An exact transcription of the lines below, from the first through the one containing "let off4 := max", is the only output wanted.

Stored items
-------
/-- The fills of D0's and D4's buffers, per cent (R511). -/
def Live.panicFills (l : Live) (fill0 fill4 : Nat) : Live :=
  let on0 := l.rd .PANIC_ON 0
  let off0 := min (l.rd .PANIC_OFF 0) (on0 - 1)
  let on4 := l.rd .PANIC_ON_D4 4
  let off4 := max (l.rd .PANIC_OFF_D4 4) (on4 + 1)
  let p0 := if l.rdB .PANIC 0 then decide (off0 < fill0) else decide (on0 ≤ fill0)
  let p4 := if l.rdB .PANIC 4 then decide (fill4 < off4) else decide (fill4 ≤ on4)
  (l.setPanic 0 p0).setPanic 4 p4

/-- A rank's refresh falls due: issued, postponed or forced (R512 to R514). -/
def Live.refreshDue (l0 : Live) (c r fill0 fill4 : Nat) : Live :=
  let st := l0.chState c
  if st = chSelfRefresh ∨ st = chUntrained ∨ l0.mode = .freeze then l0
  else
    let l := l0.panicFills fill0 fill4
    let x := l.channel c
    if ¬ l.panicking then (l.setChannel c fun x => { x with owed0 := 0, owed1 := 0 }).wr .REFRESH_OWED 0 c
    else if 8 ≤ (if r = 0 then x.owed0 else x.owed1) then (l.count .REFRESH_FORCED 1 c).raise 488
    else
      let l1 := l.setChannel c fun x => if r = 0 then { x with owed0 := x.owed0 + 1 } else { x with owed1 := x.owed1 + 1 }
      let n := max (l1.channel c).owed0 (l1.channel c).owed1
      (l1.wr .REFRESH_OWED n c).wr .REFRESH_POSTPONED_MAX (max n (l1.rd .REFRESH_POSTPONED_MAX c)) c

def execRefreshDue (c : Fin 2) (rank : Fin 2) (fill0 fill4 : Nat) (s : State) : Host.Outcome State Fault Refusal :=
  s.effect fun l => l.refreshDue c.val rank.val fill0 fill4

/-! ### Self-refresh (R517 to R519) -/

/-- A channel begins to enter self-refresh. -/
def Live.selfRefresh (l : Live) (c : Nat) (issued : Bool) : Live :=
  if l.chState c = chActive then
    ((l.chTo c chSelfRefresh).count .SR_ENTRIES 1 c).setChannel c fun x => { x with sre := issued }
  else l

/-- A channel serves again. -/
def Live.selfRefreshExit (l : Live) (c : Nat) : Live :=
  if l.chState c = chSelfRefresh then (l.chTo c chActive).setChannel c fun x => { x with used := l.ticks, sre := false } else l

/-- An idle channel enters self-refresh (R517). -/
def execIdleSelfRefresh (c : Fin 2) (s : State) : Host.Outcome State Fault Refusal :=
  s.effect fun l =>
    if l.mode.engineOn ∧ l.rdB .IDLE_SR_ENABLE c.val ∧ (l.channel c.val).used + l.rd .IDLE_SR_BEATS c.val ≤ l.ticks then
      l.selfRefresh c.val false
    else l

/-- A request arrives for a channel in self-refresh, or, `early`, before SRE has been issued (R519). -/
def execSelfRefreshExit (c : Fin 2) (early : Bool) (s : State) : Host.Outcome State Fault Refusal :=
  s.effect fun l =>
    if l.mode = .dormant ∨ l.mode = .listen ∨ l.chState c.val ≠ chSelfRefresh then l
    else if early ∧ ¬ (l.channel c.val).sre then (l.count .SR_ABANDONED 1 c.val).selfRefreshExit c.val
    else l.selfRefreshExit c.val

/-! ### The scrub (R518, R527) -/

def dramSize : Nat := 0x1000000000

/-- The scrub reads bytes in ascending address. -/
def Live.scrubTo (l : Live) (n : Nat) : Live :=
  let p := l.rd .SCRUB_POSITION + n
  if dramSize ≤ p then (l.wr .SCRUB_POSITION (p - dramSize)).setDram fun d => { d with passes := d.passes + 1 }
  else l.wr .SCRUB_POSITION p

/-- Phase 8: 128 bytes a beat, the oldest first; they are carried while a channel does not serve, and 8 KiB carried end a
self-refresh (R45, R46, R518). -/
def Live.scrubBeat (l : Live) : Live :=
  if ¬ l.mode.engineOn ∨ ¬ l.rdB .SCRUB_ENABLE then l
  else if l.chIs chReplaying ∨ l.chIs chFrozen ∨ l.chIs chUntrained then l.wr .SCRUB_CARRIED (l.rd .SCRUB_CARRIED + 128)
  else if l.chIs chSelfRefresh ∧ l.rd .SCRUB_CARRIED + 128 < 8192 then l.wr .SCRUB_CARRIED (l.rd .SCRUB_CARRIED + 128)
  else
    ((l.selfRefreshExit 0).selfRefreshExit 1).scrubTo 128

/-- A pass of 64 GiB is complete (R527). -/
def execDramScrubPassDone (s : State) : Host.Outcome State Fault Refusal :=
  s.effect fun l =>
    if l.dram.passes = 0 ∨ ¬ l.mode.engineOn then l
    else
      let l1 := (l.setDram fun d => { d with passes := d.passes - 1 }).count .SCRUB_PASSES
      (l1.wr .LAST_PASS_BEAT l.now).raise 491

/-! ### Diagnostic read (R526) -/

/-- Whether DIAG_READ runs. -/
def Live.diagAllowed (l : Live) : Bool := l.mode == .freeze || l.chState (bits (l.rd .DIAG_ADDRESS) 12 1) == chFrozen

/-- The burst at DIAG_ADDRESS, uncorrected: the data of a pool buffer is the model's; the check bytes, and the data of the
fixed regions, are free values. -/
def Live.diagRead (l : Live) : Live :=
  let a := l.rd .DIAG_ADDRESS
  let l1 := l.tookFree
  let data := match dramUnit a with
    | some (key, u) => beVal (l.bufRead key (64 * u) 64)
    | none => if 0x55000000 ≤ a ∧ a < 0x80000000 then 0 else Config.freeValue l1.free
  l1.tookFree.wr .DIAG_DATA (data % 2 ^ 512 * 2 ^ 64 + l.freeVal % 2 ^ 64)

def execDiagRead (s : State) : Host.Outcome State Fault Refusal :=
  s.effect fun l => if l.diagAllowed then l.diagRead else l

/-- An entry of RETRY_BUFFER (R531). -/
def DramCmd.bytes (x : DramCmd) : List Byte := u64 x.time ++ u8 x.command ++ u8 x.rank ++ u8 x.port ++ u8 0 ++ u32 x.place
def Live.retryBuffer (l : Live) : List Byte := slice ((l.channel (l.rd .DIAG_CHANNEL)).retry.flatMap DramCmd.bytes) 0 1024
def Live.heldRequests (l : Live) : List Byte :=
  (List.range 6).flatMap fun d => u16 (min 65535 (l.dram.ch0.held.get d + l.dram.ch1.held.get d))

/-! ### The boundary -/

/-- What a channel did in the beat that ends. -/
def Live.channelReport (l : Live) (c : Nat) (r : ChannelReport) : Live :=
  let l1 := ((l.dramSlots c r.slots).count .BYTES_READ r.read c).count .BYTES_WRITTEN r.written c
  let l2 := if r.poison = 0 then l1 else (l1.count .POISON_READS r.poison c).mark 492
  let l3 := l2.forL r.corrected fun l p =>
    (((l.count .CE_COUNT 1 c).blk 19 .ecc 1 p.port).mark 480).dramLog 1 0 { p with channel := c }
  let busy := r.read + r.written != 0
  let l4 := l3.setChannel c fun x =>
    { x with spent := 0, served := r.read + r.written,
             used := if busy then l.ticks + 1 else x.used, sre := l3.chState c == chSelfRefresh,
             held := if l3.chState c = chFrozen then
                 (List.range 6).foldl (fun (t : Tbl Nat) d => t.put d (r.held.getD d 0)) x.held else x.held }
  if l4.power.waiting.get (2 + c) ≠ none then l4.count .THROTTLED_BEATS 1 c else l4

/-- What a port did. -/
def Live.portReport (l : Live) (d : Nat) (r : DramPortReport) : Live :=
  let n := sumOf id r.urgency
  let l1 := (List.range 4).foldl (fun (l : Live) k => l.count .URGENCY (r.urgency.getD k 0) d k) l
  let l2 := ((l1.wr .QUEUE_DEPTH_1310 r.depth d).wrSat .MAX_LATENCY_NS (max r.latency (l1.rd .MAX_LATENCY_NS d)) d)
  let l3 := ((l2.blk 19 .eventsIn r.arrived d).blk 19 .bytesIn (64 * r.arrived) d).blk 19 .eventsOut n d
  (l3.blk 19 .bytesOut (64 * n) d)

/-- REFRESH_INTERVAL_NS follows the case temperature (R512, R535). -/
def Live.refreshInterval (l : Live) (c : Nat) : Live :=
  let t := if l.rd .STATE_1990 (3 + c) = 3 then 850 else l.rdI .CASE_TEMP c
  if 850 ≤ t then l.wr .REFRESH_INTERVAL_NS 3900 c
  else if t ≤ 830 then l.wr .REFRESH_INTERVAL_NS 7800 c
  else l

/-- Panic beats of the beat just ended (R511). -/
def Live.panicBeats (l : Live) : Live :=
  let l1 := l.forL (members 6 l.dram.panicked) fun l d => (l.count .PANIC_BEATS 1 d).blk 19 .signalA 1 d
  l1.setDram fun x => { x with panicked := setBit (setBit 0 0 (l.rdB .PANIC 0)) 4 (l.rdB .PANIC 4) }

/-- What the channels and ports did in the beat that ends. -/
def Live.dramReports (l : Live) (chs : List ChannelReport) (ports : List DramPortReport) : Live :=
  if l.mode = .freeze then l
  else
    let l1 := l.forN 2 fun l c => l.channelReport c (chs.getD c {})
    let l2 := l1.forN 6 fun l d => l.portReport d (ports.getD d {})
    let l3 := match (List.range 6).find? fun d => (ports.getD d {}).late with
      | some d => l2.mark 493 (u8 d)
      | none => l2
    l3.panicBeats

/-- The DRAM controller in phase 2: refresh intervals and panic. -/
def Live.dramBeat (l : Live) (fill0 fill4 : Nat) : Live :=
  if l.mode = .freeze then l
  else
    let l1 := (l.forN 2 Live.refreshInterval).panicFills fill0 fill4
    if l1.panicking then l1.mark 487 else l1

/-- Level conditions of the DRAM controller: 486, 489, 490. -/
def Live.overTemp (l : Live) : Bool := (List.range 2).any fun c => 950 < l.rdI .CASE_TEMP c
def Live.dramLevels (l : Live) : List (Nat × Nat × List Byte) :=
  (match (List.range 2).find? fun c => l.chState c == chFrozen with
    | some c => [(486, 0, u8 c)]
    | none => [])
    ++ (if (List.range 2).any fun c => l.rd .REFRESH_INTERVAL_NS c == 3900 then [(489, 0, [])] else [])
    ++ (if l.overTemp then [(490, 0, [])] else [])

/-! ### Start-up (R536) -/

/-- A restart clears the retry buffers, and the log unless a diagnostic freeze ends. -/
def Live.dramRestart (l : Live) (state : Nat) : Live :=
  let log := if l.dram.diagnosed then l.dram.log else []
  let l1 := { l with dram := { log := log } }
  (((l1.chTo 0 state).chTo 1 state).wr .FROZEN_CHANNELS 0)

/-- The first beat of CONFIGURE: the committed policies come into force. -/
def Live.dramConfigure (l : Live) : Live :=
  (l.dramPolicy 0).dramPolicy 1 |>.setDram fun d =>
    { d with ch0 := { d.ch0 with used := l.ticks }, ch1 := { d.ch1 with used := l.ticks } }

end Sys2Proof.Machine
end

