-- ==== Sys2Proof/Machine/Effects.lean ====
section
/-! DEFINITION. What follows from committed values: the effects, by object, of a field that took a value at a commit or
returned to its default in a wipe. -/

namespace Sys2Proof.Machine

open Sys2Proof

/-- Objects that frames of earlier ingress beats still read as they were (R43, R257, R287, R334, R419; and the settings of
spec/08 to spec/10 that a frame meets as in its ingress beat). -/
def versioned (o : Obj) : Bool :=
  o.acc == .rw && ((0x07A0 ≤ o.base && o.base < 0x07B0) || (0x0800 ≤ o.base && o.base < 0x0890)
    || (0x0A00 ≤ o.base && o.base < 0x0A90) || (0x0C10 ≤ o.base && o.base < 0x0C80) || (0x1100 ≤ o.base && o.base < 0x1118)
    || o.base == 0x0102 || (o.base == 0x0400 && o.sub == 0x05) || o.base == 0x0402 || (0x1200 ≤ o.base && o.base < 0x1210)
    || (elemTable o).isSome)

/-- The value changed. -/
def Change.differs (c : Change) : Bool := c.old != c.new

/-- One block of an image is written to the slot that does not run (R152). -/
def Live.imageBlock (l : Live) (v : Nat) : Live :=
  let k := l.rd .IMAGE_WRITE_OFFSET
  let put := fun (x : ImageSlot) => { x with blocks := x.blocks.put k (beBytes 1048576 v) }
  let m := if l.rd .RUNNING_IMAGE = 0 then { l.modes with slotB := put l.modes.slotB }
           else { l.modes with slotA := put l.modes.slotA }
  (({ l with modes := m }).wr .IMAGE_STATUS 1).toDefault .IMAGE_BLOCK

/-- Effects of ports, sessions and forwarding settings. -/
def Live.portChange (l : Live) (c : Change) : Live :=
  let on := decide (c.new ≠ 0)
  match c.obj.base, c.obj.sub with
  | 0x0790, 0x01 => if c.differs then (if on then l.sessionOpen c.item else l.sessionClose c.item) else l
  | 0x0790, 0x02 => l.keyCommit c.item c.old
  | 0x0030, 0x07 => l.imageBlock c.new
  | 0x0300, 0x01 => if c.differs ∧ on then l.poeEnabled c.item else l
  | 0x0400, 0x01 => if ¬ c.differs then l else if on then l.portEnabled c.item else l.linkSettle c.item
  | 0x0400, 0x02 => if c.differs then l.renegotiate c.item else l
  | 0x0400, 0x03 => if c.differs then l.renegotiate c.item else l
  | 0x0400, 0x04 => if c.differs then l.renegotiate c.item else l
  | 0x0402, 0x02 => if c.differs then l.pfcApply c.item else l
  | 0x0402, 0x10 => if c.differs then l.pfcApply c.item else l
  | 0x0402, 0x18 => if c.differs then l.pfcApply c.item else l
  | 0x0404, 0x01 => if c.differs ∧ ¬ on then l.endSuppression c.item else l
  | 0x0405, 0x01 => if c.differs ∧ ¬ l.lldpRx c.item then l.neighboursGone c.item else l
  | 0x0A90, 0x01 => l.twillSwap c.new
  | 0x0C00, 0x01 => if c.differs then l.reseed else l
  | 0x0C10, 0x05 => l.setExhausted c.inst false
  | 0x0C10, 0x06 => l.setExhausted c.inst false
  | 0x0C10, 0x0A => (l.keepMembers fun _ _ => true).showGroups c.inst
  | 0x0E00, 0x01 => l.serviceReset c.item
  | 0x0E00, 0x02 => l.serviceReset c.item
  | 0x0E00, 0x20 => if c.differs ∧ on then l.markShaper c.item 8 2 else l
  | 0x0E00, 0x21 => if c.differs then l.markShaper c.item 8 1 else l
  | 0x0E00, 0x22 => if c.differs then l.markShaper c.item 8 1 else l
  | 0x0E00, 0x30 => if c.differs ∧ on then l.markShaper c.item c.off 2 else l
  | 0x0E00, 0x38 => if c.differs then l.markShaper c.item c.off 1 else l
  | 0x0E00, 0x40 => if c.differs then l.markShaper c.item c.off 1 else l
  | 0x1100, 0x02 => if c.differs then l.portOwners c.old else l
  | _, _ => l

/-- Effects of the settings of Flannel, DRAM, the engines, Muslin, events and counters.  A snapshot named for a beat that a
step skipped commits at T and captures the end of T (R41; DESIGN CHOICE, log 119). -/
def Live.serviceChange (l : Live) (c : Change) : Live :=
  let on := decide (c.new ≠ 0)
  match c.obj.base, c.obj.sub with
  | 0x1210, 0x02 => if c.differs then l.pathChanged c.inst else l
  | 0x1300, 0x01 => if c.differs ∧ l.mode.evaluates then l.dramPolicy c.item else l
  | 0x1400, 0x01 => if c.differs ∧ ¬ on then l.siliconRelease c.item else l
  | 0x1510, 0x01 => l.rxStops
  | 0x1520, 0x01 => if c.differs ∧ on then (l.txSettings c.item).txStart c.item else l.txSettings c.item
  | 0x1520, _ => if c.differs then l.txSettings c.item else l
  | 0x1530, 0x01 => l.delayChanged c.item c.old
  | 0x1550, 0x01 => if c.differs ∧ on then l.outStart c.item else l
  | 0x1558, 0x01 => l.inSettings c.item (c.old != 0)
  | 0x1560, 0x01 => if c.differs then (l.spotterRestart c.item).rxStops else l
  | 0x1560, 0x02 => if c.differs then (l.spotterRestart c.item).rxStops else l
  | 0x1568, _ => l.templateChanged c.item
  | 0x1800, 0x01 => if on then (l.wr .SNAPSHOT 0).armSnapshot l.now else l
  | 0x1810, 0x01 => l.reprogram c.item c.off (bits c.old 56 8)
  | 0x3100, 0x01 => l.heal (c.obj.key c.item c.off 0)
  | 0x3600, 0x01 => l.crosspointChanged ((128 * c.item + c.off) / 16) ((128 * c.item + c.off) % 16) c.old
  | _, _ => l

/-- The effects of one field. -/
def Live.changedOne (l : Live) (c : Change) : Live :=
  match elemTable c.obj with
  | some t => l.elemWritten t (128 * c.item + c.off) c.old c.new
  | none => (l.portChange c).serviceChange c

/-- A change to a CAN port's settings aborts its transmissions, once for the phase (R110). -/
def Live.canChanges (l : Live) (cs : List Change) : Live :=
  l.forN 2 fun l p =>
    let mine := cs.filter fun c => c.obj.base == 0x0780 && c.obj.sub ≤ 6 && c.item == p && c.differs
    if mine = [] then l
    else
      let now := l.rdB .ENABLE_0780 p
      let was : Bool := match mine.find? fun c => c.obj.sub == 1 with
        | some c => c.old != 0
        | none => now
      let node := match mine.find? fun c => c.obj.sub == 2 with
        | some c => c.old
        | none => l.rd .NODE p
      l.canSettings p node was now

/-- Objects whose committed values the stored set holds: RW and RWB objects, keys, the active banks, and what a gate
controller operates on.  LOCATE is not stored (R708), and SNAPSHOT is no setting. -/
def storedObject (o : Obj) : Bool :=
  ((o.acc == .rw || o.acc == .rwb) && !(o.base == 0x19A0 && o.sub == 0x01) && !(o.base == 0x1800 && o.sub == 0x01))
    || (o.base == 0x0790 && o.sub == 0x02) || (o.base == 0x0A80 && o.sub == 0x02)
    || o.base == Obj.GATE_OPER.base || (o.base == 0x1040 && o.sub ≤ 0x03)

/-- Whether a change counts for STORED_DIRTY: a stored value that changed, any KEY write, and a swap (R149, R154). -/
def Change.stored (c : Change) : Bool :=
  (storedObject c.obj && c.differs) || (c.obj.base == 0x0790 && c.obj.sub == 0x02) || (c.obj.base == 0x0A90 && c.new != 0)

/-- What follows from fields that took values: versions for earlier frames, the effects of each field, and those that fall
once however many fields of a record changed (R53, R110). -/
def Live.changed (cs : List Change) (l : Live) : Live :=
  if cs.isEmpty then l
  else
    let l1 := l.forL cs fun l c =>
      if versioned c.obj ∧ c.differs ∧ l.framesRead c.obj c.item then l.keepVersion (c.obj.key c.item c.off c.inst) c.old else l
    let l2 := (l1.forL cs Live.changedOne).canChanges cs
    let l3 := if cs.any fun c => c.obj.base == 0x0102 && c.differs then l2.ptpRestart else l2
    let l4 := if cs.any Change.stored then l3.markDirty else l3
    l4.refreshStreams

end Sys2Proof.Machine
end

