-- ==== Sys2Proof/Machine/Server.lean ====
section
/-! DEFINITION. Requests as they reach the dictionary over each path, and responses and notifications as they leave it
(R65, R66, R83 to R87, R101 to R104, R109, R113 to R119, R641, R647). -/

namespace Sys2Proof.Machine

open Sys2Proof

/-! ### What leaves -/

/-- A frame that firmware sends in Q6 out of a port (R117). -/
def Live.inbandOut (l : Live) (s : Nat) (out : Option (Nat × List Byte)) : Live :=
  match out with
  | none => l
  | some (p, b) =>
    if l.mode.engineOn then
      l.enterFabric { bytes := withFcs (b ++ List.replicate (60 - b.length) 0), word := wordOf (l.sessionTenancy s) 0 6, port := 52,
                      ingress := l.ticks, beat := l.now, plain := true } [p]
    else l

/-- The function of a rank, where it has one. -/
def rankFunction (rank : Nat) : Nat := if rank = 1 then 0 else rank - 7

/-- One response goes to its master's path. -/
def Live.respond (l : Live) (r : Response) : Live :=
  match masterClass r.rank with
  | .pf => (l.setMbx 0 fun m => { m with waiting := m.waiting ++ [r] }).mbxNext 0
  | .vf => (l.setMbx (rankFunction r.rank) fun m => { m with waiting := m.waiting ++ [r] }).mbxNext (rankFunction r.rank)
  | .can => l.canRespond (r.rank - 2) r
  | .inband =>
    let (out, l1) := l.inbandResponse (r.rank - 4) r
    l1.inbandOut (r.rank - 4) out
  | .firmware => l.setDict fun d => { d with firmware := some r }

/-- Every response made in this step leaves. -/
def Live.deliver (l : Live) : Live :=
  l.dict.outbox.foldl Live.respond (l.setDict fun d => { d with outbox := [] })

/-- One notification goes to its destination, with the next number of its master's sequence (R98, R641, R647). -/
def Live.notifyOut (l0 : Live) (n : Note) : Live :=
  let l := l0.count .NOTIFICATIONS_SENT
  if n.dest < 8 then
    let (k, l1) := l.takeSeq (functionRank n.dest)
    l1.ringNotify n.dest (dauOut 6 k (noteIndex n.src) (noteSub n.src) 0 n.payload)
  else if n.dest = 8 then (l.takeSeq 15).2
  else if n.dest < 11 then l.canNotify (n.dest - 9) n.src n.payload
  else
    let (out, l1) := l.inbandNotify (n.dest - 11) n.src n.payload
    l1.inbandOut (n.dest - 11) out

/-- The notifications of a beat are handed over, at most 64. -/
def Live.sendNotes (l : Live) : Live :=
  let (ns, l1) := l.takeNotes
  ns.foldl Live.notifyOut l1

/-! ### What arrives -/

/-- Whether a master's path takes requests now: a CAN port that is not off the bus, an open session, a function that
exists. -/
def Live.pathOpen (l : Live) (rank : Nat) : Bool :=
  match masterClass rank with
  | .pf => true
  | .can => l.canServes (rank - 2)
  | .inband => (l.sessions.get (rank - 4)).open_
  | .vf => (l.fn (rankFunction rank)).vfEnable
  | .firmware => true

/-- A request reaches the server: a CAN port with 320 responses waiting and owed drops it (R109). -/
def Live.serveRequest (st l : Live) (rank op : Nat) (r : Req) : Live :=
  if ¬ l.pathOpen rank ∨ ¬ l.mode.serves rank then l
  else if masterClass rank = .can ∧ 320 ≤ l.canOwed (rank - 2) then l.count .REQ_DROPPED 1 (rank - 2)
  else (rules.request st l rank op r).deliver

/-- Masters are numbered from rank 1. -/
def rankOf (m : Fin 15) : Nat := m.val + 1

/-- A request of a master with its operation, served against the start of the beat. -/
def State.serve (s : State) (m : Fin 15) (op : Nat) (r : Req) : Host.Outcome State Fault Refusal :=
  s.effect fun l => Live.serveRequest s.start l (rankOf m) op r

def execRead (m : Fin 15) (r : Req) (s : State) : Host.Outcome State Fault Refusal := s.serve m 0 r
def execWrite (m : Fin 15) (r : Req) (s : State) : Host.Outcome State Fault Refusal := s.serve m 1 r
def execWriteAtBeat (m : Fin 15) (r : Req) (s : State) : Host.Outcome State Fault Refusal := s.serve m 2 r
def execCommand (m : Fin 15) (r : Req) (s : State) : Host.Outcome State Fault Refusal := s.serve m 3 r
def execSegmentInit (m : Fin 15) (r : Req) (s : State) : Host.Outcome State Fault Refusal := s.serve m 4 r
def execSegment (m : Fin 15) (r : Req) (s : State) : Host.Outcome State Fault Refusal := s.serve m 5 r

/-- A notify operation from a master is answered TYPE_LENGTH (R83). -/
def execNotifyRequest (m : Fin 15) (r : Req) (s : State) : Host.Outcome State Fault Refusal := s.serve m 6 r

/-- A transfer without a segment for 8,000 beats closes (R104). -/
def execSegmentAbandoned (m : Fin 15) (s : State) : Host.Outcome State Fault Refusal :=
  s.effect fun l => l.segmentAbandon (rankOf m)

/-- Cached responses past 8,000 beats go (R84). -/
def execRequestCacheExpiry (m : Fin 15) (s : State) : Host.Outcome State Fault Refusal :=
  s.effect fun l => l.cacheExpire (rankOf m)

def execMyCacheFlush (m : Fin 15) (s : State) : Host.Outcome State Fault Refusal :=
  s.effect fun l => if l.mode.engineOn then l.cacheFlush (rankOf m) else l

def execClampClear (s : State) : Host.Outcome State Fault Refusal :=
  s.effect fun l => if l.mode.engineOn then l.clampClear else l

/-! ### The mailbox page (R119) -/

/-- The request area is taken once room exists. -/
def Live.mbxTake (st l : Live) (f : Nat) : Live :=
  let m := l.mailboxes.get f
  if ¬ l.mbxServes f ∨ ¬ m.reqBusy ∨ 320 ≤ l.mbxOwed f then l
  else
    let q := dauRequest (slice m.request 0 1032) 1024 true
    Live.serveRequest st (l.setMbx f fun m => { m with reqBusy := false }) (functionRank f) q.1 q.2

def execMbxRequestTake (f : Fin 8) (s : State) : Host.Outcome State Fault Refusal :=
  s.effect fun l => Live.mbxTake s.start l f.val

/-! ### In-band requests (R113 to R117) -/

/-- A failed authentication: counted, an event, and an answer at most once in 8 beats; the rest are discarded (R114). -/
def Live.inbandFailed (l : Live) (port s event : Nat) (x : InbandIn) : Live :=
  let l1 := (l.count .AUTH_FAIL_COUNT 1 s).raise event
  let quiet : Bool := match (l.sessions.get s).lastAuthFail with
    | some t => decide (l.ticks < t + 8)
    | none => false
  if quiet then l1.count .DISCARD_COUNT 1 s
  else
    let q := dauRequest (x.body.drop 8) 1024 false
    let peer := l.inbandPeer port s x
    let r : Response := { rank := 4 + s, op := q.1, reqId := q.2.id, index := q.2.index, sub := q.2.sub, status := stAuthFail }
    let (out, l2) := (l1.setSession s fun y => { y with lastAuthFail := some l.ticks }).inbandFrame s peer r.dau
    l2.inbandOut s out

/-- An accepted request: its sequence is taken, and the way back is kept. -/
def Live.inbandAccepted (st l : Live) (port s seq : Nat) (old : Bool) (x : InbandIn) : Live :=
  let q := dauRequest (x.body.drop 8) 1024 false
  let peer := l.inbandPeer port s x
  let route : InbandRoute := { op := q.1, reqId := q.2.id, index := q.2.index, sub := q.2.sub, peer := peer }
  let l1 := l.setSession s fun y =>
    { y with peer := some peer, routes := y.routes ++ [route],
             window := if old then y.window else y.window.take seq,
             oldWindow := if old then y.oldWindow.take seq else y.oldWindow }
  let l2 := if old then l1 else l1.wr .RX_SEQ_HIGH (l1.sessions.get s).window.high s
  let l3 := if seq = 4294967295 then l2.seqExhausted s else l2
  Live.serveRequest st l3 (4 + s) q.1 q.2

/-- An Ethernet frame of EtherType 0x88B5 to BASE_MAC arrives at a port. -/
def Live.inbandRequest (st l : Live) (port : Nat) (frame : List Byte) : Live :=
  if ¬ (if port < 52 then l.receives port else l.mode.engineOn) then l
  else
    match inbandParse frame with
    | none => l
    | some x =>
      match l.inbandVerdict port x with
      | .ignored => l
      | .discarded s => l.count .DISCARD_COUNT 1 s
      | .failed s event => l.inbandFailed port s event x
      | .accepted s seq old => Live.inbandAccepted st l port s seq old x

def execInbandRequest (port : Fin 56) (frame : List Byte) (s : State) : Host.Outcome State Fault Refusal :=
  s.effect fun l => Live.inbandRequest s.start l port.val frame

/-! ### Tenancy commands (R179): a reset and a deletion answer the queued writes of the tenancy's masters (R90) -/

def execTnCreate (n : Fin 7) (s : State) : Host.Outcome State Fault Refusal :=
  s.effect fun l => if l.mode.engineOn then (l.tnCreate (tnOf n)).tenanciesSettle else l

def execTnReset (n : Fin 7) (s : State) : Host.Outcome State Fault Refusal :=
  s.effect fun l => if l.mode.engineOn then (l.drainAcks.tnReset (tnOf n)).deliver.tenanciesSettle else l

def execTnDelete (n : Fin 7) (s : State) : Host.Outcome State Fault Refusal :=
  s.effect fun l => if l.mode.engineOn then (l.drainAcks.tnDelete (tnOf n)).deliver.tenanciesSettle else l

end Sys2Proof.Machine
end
-------
- _Answer to this task_:
/-- The fills of D0's and D4's buffers, per cent (R511). -/
def Live.panicFills (l : Live) (fill0 fill4 : Nat) : Live :=
  let on0 := l.rd .PANIC_ON 0
  let off0 := min (l.rd .PANIC_OFF 0) (on0 - 1)
  let on4 := l.rd .PANIC_ON_D4 4
  let off4 := max (l.rd .PANIC_OFF_D4 4) (on4 + 1)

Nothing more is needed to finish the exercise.